__PROBLEM DETAILS__
Find every line below where the word "refine" occurs, then give how many you found and nothing else.

__SUPPLIED DATA__

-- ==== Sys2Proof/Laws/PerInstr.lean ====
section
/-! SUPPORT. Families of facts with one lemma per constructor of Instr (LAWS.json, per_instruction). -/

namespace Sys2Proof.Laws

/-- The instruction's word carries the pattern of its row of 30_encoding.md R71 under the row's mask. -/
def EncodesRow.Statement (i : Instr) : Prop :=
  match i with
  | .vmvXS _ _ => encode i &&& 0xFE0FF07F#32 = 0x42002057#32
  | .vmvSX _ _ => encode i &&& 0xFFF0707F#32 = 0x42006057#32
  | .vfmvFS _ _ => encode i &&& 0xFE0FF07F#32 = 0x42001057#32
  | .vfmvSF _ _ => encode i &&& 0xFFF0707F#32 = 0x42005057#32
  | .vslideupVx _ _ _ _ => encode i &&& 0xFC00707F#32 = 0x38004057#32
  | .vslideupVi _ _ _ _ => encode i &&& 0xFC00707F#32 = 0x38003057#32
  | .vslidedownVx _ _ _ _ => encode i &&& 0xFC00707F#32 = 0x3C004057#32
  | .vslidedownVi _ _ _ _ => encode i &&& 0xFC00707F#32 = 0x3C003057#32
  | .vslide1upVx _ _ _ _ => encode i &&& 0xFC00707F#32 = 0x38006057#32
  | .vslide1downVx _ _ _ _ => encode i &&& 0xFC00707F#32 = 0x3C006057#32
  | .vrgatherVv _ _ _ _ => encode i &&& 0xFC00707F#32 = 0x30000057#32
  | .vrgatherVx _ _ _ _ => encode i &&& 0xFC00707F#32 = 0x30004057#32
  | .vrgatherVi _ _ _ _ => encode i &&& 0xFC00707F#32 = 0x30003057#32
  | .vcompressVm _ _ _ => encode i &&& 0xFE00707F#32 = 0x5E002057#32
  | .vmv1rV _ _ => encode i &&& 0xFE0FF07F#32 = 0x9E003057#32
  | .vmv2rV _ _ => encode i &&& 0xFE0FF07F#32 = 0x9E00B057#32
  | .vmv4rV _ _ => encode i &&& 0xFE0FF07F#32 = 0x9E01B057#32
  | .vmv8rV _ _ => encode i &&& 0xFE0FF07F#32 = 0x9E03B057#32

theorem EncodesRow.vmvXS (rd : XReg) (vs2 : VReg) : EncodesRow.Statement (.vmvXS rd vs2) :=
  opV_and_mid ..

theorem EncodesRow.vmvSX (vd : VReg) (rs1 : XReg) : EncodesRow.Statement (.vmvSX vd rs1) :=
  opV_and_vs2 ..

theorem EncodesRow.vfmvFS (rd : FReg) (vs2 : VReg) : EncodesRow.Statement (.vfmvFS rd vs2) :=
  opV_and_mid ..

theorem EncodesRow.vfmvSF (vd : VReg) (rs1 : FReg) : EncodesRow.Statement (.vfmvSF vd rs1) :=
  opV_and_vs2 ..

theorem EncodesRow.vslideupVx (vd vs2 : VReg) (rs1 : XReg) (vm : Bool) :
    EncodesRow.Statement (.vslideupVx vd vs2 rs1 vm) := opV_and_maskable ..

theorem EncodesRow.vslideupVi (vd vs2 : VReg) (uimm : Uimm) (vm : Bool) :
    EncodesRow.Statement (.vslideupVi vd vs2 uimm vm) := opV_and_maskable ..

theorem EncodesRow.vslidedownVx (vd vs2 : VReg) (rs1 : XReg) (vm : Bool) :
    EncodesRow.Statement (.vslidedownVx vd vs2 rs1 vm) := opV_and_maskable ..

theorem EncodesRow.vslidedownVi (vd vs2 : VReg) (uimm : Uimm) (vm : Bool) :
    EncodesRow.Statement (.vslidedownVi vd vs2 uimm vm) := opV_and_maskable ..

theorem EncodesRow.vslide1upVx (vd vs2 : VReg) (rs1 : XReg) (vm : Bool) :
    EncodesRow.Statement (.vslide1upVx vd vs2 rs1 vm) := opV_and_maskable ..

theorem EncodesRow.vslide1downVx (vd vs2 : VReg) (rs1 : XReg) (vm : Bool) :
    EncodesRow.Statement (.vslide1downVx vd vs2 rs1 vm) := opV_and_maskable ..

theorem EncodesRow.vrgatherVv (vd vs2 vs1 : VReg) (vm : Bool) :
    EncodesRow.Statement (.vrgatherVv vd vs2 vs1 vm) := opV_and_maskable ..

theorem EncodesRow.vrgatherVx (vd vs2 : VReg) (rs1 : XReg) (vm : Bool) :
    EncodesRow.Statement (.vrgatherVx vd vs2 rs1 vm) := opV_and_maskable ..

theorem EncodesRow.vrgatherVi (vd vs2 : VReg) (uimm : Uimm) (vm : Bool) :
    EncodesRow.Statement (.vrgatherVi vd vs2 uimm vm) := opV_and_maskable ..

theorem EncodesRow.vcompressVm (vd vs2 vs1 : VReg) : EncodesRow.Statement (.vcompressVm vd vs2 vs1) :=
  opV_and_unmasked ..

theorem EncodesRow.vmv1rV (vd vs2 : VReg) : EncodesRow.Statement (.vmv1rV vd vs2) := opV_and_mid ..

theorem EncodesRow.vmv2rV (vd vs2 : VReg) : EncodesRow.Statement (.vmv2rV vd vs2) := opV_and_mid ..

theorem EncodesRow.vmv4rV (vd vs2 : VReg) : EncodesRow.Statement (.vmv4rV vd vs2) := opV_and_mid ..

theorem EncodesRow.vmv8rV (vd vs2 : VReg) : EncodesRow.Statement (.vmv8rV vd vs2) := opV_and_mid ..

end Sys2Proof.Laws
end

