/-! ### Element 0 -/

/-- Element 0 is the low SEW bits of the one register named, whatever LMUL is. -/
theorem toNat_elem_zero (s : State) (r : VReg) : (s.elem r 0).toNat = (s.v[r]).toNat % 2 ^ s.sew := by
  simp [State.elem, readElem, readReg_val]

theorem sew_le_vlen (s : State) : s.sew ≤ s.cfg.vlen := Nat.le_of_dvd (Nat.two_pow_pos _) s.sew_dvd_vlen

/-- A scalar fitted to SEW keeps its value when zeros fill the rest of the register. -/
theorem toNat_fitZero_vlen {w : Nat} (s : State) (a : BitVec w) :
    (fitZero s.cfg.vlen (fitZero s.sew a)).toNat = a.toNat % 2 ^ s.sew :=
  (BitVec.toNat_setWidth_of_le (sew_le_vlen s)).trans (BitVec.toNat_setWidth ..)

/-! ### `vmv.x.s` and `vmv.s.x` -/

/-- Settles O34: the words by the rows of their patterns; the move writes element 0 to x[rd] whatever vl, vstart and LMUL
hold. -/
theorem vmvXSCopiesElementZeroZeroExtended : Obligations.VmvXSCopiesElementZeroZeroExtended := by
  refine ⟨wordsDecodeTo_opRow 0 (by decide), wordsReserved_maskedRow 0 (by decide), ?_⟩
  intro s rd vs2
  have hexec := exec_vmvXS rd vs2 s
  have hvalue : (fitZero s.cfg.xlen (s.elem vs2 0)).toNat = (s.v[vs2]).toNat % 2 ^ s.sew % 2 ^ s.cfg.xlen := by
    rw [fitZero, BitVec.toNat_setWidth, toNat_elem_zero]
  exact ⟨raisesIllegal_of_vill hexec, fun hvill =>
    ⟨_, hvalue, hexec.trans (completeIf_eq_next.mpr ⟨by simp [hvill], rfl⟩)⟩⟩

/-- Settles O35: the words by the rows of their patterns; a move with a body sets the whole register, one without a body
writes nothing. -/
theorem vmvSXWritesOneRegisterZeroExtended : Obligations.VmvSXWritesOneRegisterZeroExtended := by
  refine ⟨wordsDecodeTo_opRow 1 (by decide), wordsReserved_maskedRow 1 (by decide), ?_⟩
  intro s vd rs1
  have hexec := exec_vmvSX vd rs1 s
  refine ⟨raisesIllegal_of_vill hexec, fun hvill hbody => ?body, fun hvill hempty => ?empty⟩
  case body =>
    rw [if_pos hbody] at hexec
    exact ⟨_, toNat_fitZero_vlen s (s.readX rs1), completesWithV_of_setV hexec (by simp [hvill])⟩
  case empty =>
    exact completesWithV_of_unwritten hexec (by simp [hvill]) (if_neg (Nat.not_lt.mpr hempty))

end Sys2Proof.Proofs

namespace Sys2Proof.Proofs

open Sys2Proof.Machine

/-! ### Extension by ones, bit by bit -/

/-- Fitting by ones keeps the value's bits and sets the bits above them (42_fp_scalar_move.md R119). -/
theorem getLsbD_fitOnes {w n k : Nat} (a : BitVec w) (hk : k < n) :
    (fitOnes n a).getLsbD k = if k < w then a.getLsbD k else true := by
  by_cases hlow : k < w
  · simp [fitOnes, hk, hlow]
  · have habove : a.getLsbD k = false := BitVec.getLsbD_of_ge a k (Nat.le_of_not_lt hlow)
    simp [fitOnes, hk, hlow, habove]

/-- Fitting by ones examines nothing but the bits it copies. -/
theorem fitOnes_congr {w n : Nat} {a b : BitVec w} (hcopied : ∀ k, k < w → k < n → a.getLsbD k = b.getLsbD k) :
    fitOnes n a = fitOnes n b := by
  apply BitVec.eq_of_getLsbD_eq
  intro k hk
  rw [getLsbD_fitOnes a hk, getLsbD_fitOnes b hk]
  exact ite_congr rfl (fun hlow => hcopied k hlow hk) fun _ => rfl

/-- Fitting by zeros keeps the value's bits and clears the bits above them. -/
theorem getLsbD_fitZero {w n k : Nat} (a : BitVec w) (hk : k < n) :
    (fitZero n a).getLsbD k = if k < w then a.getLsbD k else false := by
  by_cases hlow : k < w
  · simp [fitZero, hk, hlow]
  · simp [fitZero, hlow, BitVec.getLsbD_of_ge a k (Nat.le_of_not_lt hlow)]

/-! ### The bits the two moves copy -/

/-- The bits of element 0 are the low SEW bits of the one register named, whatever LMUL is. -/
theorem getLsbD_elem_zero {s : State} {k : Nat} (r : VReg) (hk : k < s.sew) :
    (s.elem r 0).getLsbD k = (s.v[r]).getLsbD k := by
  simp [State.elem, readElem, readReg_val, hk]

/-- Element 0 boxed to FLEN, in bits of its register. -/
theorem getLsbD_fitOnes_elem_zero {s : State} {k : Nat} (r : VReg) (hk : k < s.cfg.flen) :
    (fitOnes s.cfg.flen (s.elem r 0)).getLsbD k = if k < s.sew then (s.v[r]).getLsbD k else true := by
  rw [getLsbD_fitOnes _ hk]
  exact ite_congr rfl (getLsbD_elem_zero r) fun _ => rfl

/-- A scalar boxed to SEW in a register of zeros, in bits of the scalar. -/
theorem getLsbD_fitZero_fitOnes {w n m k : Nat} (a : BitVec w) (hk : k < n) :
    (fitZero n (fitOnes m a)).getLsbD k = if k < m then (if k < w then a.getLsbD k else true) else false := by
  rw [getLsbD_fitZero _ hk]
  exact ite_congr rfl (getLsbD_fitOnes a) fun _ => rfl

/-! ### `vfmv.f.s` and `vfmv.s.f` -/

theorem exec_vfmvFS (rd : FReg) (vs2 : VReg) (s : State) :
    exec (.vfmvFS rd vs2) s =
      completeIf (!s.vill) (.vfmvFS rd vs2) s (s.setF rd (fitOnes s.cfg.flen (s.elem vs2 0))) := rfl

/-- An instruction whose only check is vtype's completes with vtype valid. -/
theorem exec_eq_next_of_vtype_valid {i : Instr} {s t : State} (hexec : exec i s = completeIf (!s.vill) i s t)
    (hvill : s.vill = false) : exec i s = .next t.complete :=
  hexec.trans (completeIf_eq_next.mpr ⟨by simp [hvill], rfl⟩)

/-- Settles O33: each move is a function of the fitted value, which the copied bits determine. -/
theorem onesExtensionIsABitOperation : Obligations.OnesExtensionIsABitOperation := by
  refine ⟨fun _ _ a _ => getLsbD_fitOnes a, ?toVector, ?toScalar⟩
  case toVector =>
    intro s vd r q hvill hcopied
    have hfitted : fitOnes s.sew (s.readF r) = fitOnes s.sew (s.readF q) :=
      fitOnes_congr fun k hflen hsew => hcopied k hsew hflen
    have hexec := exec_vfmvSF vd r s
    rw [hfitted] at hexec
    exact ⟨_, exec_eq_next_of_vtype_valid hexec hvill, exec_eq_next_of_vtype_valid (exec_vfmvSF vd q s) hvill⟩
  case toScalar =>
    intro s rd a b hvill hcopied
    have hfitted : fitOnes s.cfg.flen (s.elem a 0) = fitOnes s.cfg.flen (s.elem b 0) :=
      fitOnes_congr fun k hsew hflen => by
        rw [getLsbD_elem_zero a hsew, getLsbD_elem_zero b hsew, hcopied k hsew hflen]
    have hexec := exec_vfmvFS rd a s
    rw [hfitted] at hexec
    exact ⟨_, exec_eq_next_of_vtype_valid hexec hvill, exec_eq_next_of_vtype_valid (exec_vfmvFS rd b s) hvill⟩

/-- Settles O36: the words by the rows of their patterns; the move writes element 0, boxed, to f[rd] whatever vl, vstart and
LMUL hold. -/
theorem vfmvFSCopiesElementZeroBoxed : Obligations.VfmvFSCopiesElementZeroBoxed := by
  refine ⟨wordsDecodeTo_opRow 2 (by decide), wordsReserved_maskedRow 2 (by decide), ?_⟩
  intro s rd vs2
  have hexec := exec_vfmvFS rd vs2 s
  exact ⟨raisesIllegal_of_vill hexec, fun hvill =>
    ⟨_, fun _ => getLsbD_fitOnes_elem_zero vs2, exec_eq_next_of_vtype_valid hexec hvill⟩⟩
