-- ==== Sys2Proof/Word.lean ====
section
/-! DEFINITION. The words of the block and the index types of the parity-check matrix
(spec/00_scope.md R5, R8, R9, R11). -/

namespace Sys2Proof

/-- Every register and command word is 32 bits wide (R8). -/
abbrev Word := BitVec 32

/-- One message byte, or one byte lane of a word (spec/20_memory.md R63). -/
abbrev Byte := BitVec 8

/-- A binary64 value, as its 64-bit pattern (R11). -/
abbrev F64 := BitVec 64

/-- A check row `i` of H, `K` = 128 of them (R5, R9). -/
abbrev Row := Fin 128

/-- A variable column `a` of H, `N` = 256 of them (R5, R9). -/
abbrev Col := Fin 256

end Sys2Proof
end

__WRITTEN RESPONSE__
5